Records supplied below:

-- ==== Sys2Proof/Syntax.lean ====
section
/-!
DEFINITION. The commands of the part: one constructor for each row of spec/opcode_table.json, with the row's
operands. `dt` is the whole microseconds that passed since the command before (R19; log entry 1); a timer's expiry
has none, because it happens when its timer reaches its limit (log entry 2).
-/

namespace Sys2Proof

/-- The three kinds of tracked point (section 1.1). -/
inductive FeatureKind where
  | head
  | tail
  | join
  deriving DecidableEq, Repr

/-- The four strap pins read at hardware reset; `true` is high (R146, R133). -/
structure Straps where
  first : Bool
  last : Bool
  rate1 : Bool
  rate0 : Bool
  deriving DecidableEq, Repr

/-- The two qualified inputs of the stand (R37). -/
inductive StandInput where
  | load
  | exit
  deriving DecidableEq, Repr

/-- The two signal inputs (R119). -/
inductive SignalInput where
  | sigin0
  | sigin1
  deriving DecidableEq, Repr

/-- The two neighbours (R80). -/
inductive Side where
  | upstream
  | downstream
  deriving DecidableEq, Repr

/-- The arbitration field of a frame: the class bit and position − 1 in three bits (section 9.2). -/
structure Arbitration where
  routine : Bool
  station : Fin 8
  deriving DecidableEq, Repr

/-- A change of the CHAIN-IN pin: `dt` µs after the command before, to a level (R147; log entry 26). -/
structure ChainInChange where
  dt : Nat
  level : Bool
  deriving DecidableEq, Repr

/-- A command to the part. Serials, tags, ages and masks of received frames are the raw payload fields of section
9.6.1; `params` of a port command are the bytes of its block between the command code and the check byte (R158). -/
inductive Instr where
  /-- R146: hardware reset, with the strap pins and CHAIN-IN at the levels given. -/
  | hardwareReset (straps : Straps) (chainIn : Bool)
  /-- R22: a rising edge on ENC. -/
  | encoderPulse (dt : Nat)
  /-- R26: the stall timer reaches 65,535 µs. -/
  | stallExpiry
  /-- R39: LOAD goes to `level`. -/
  | loadEdge (dt : Nat) (level : Bool)
  /-- R39: EXIT goes to `level`. -/
  | exitEdge (dt : Nat) (level : Bool)
  /-- R41: the qualification timer of an input reaches the qualify time. -/
  | qualificationExpiry (input : StandInput)
  /-- R45: a rising edge on JSTB. -/
  | joinStrobe (dt : Nat)
  /-- R49: the bite-inhibit countdown reaches zero. -/
  | biteInhibitExpiry
  /-- R132: the STROBE width runs out after the latest pulse start. -/
  | strobeEnd
  /-- R119: a signal input goes to `level`. -/
  | siginChange (dt : Nat) (input : SignalInput) (level : Bool)
  /-- R147: CHAIN-IN changes: the rise of the row, or the fall that a reset of the upstream station makes (R149;
  log entry 26). -/
  | chainInRise (change : ChainInChange)
  /-- R33, R135: a dominant bit is read that starts a frame when the receiver is READY. -/
  | startOfFrame (dt : Nat)
  /-- R144: the station may drive a start of frame. -/
  | attempt (dt : Nat)
  /-- R136: the attempt has driven its last CRC bit without a bit error. -/
  | frameSent (dt : Nat)
  /-- R136: the attempt reads dominant where it sent recessive in arbitration. -/
  | arbitrationLost (dt : Nat)
  /-- R136: the attempt reads another level than it sent at bit `bit` of the frame, counted from 0 at its start. -/
  | bitError (dt : Nat) (bit : Nat)
  /-- R139: the line bits read after the start of frame (`true` recessive) spell a frame that is not valid. -/
  | frameInvalid (dt : Nat) (bits : List Bool)
  /-- R147, R151: a valid CLAIM. -/
  | claimReceived (dt : Nat) (arb : Arbitration) (position : Byte) (flags : Byte)
  /-- R53: a valid OFFER. -/
  | offerReceived (dt : Nat) (arb : Arbitration) (serial : Serial) (kind : Byte) (tag : Byte)
  /-- R72: a valid TAKE. -/
  | takeReceived (dt : Nat) (arb : Arbitration) (serial : Serial) (kind : Byte) (anon : Byte) (age : BitVec 16)
  /-- R84: a valid PASS. -/
  | passReceived (dt : Nat) (arb : Arbitration) (serial : Serial) (tag : Byte) (flags : Byte) (age : BitVec 16)
  /-- R88: a valid LAPSE. -/
  | lapseReceived (dt : Nat) (arb : Arbitration) (serial : Serial) (tag : Byte) (flags : Byte) (overrun : BitVec 16) (age : BitVec 16)
  /-- R70: a valid BIND. -/
  | bindReceived (dt : Nat) (arb : Arbitration) (serial : Serial) (kind : Byte) (tag : Byte) (anon : Byte)
  /-- R81: a valid PACE: byte 0 (position − 1, condition code, counter), last-take serial and last-take kind. -/
  | paceReceived (dt : Nat) (arb : Arbitration) (head : Byte) (serial : Serial) (kind : Byte)
  /-- R125: a valid RAISE. -/
  | raiseReceived (dt : Nat) (arb : Arbitration) (mask : LineMask)
  /-- R125: a valid VETO. -/
  | vetoReceived (dt : Nat) (arb : Arbitration) (mask : LineMask)
  /-- R126: a valid ASK. -/
  | askReceived (dt : Nat) (arb : Arbitration) (mask : LineMask)
  /-- R127: a valid DROP. -/
  | dropReceived (dt : Nat) (arb : Arbitration) (mask : LineMask)
  /-- R78: the PACE timer expires. -/
  | paceTimerExpiry
  /-- R80: a neighbour's silence timer expires. -/
  | silenceTimerExpiry (side : Side)
  /-- R150: the claim repeat timer expires. -/
  | claimRepeatExpiry
  /-- R124: the veto window of a line runs out, and with it the windows that started with it. -/
  | vetoWindowExpiry (line : Fin 8)
  /-- R156: a transaction without a command block. -/
  | nullBlock (dt : Nat)
  /-- R157: a sound block whose code names no command. -/
  | unknownCommand (dt : Nat) (code : Byte)
  /-- R152. -/
  | configure (dt : Nat) (params : List Byte)
  /-- R155. -/
  | close (dt : Nat) (params : List Byte)
  /-- R105. -/
  | announce (dt : Nat) (params : List Byte)
  /-- R106. -/
  | withdraw (dt : Nat) (params : List Byte)
  /-- R57. -/
  | ready (dt : Nat) (params : List Byte)
  /-- R58. -/
  | unready (dt : Nat) (params : List Byte)
  /-- R118. -/
  | trip (dt : Nat) (params : List Byte)
  /-- R118. -/
  | clearTrip (dt : Nat) (params : List Byte)
  /-- R118. -/
  | signal (dt : Nat) (params : List Byte)
  /-- R15. -/
  | park (dt : Nat) (params : List Byte)
  /-- R16. -/
  | resume (dt : Nat) (params : List Byte)
  /-- R17. -/
  | clearTrack (dt : Nat) (params : List Byte)
  /-- R46. -/
  | inhibit (dt : Nat) (params : List Byte)
  /-- R102. -/
  | slip (dt : Nat) (params : List Byte)
  /-- R162. -/
  | attnEnable (dt : Nat) (params : List Byte)
  /-- R162. -/
  | attnDisable (dt : Nat) (params : List Byte)
  /-- R161. -/
  | readActions (dt : Nat) (params : List Byte)
  /-- R163. -/
  | readZone (dt : Nat) (params : List Byte)
  /-- R164. -/
  | readStation (dt : Nat) (params : List Byte)
  /-- R159. -/
  | clearCounts (dt : Nat) (params : List Byte)
  /-- R135: the idle count reaches 11. -/
  | lineIdle (dt : Nat)
  /-- R157: the bytes collected hold a block that is too short or fails its check byte. -/
  | blockCheckFailed (dt : Nat) (bytes : List Byte)
  deriving DecidableEq, Repr

end Sys2Proof
end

End of Records supplied.

**Brief:** Exactly as they stand, restate all the lines of the listing.

**Output:**
-- ==== Sys2Proof/Syntax.lean ====
section
/-!
DEFINITION. The commands of the part: one constructor for each row of spec/opcode_table.json, with the row's
operands. `dt` is the whole microseconds that passed since the command before (R19; log entry 1); a timer's expiry
has none, because it happens when its timer reaches its limit (log entry 2).
-/

namespace Sys2Proof

/-- The three kinds of tracked point (section 1.1). -/
inductive FeatureKind where
  | head
  | tail
  | join
  deriving DecidableEq, Repr

/-- The four strap pins read at hardware reset; `true` is high (R146, R133). -/
structure Straps where
  first : Bool
  last : Bool
  rate1 : Bool
  rate0 : Bool
  deriving DecidableEq, Repr

/-- The two qualified inputs of the stand (R37). -/
inductive StandInput where
  | load
  | exit
  deriving DecidableEq, Repr

/-- The two signal inputs (R119). -/
inductive SignalInput where
  | sigin0
  | sigin1
  deriving DecidableEq, Repr

/-- The two neighbours (R80). -/
inductive Side where
  | upstream
  | downstream
  deriving DecidableEq, Repr

/-- The arbitration field of a frame: the class bit and position − 1 in three bits (section 9.2). -/
structure Arbitration where
  routine : Bool
  station : Fin 8
  deriving DecidableEq, Repr

/-- A change of the CHAIN-IN pin: `dt` µs after the command before, to a level (R147; log entry 26). -/
structure ChainInChange where
  dt : Nat
  level : Bool
  deriving DecidableEq, Repr

/-- A command to the part. Serials, tags, ages and masks of received frames are the raw payload fields of section
9.6.1; `params` of a port command are the bytes of its block between the command code and the check byte (R158). -/
inductive Instr where
  /-- R146: hardware reset, with the strap pins and CHAIN-IN at the levels given. -/
  | hardwareReset (straps : Straps) (chainIn : Bool)
  /-- R22: a rising edge on ENC. -/
  | encoderPulse (dt : Nat)
  /-- R26: the stall timer reaches 65,535 µs. -/
  | stallExpiry
  /-- R39: LOAD goes to `level`. -/
  | loadEdge (dt : Nat) (level : Bool)
  /-- R39: EXIT goes to `level`. -/
  | exitEdge (dt : Nat) (level : Bool)
  /-- R41: the qualification timer of an input reaches the qualify time. -/
  | qualificationExpiry (input : StandInput)
  /-- R45: a rising edge on JSTB. -/
  | joinStrobe (dt : Nat)
  /-- R49: the bite-inhibit countdown reaches zero. -/
  | biteInhibitExpiry
  /-- R132: the STROBE width runs out after the latest pulse start. -/
  | strobeEnd
  /-- R119: a signal input goes to `level`. -/
  | siginChange (dt : Nat) (input : SignalInput) (level : Bool)
  /-- R147: CHAIN-IN changes: the rise of the row, or the fall that a reset of the upstream station makes (R149;
  log entry 26). -/
  | chainInRise (change : ChainInChange)
  /-- R33, R135: a dominant bit is read that starts a frame when the receiver is READY. -/
  | startOfFrame (dt : Nat)
  /-- R144: the station may drive a start of frame. -/
  | attempt (dt : Nat)
  /-- R136: the attempt has driven its last CRC bit without a bit error. -/
  | frameSent (dt : Nat)
  /-- R136: the attempt reads dominant where it sent recessive in arbitration. -/
  | arbitrationLost (dt : Nat)
  /-- R136: the attempt reads another level than it sent at bit `bit` of the frame, counted from 0 at its start. -/
  | bitError (dt : Nat) (bit : Nat)
  /-- R139: the line bits read after the start of frame (`true` recessive) spell a frame that is not valid. -/
  | frameInvalid (dt : Nat) (bits : List Bool)
  /-- R147, R151: a valid CLAIM. -/
  | claimReceived (dt : Nat) (arb : Arbitration) (position : Byte) (flags : Byte)
  /-- R53: a valid OFFER. -/
  | offerReceived (dt : Nat) (arb : Arbitration) (serial : Serial) (kind : Byte) (tag : Byte)
  /-- R72: a valid TAKE. -/
  | takeReceived (dt : Nat) (arb : Arbitration) (serial : Serial) (kind : Byte) (anon : Byte) (age : BitVec 16)
  /-- R84: a valid PASS. -/
  | passReceived (dt : Nat) (arb : Arbitration) (serial : Serial) (tag : Byte) (flags : Byte) (age : BitVec 16)
  /-- R88: a valid LAPSE. -/
  | lapseReceived (dt : Nat) (arb : Arbitration) (serial : Serial) (tag : Byte) (flags : Byte) (overrun : BitVec 16) (age : BitVec 16)
  /-- R70: a valid BIND. -/
  | bindReceived (dt : Nat) (arb : Arbitration) (serial : Serial) (kind : Byte) (tag : Byte) (anon : Byte)
  /-- R81: a valid PACE: byte 0 (position − 1, condition code, counter), last-take serial and last-take kind. -/
  | paceReceived (dt : Nat) (arb : Arbitration) (head : Byte) (serial : Serial) (kind : Byte)
  /-- R125: a valid RAISE. -/
  | raiseReceived (dt : Nat) (arb : Arbitration) (mask : LineMask)
  /-- R125: a valid VETO. -/
  | vetoReceived (dt : Nat) (arb : Arbitration) (mask : LineMask)
  /-- R126: a valid ASK. -/
  | askReceived (dt : Nat) (arb : Arbitration) (mask : LineMask)
  /-- R127: a valid DROP. -/
  | dropReceived (dt : Nat) (arb : Arbitration) (mask : LineMask)
  /-- R78: the PACE timer expires. -/
  | paceTimerExpiry
  /-- R80: a neighbour's silence timer expires. -/
  | silenceTimerExpiry (side : Side)
  /-- R150: the claim repeat timer expires. -/
  | claimRepeatExpiry
  /-- R124: the veto window of a line runs out, and with it the windows that started with it. -/
  | vetoWindowExpiry (line : Fin 8)
  /-- R156: a transaction without a command block. -/
  | nullBlock (dt : Nat)
  /-- R157: a sound block whose code names no command. -/
  | unknownCommand (dt : Nat) (code : Byte)
  /-- R152. -/
  | configure (dt : Nat) (params : List Byte)
  /-- R155. -/
  | close (dt : Nat) (params : List Byte)
  /-- R105. -/
  | announce (dt : Nat) (params : List Byte)
  /-- R106. -/
  | withdraw (dt : Nat) (params : List Byte)
  /-- R57. -/
  | ready (dt : Nat) (params : List Byte)
  /-- R58. -/
  | unready (dt : Nat) (params : List Byte)
  /-- R118. -/
  | trip (dt : Nat) (params : List Byte)
  /-- R118. -/
  | clearTrip (dt : Nat) (params : List Byte)
  /-- R118. -/
  | signal (dt : Nat) (params : List Byte)
  /-- R15. -/
  | park (dt : Nat) (params : List Byte)
  /-- R16. -/
  | resume (dt : Nat) (params : List Byte)
  /-- R17. -/
  | clearTrack (dt : Nat) (params : List Byte)
  /-- R46. -/
  | inhibit (dt : Nat) (params : List Byte)
  /-- R102. -/
  | slip (dt : Nat) (params : List Byte)
  /-- R162. -/
  | attnEnable (dt : Nat) (params : List Byte)
  /-- R162. -/
  | attnDisable (dt : Nat) (params : List Byte)
  /-- R161. -/
  | readActions (dt : Nat) (params : List Byte)
  /-- R163. -/
  | readZone (dt : Nat) (params : List Byte)
  /-- R164. -/
  | readStation (dt : Nat) (params : List Byte)
  /-- R159. -/
  | clearCounts (dt : Nat) (params : List Byte)
  /-- R135: the idle count reaches 11. -/
  | lineIdle (dt : Nat)
  /-- R157: the bytes collected hold a block that is too short or fails its check byte. -/
  | blockCheckFailed (dt : Nat) (bytes : List Byte)
  deriving DecidableEq, Repr

end Sys2Proof
end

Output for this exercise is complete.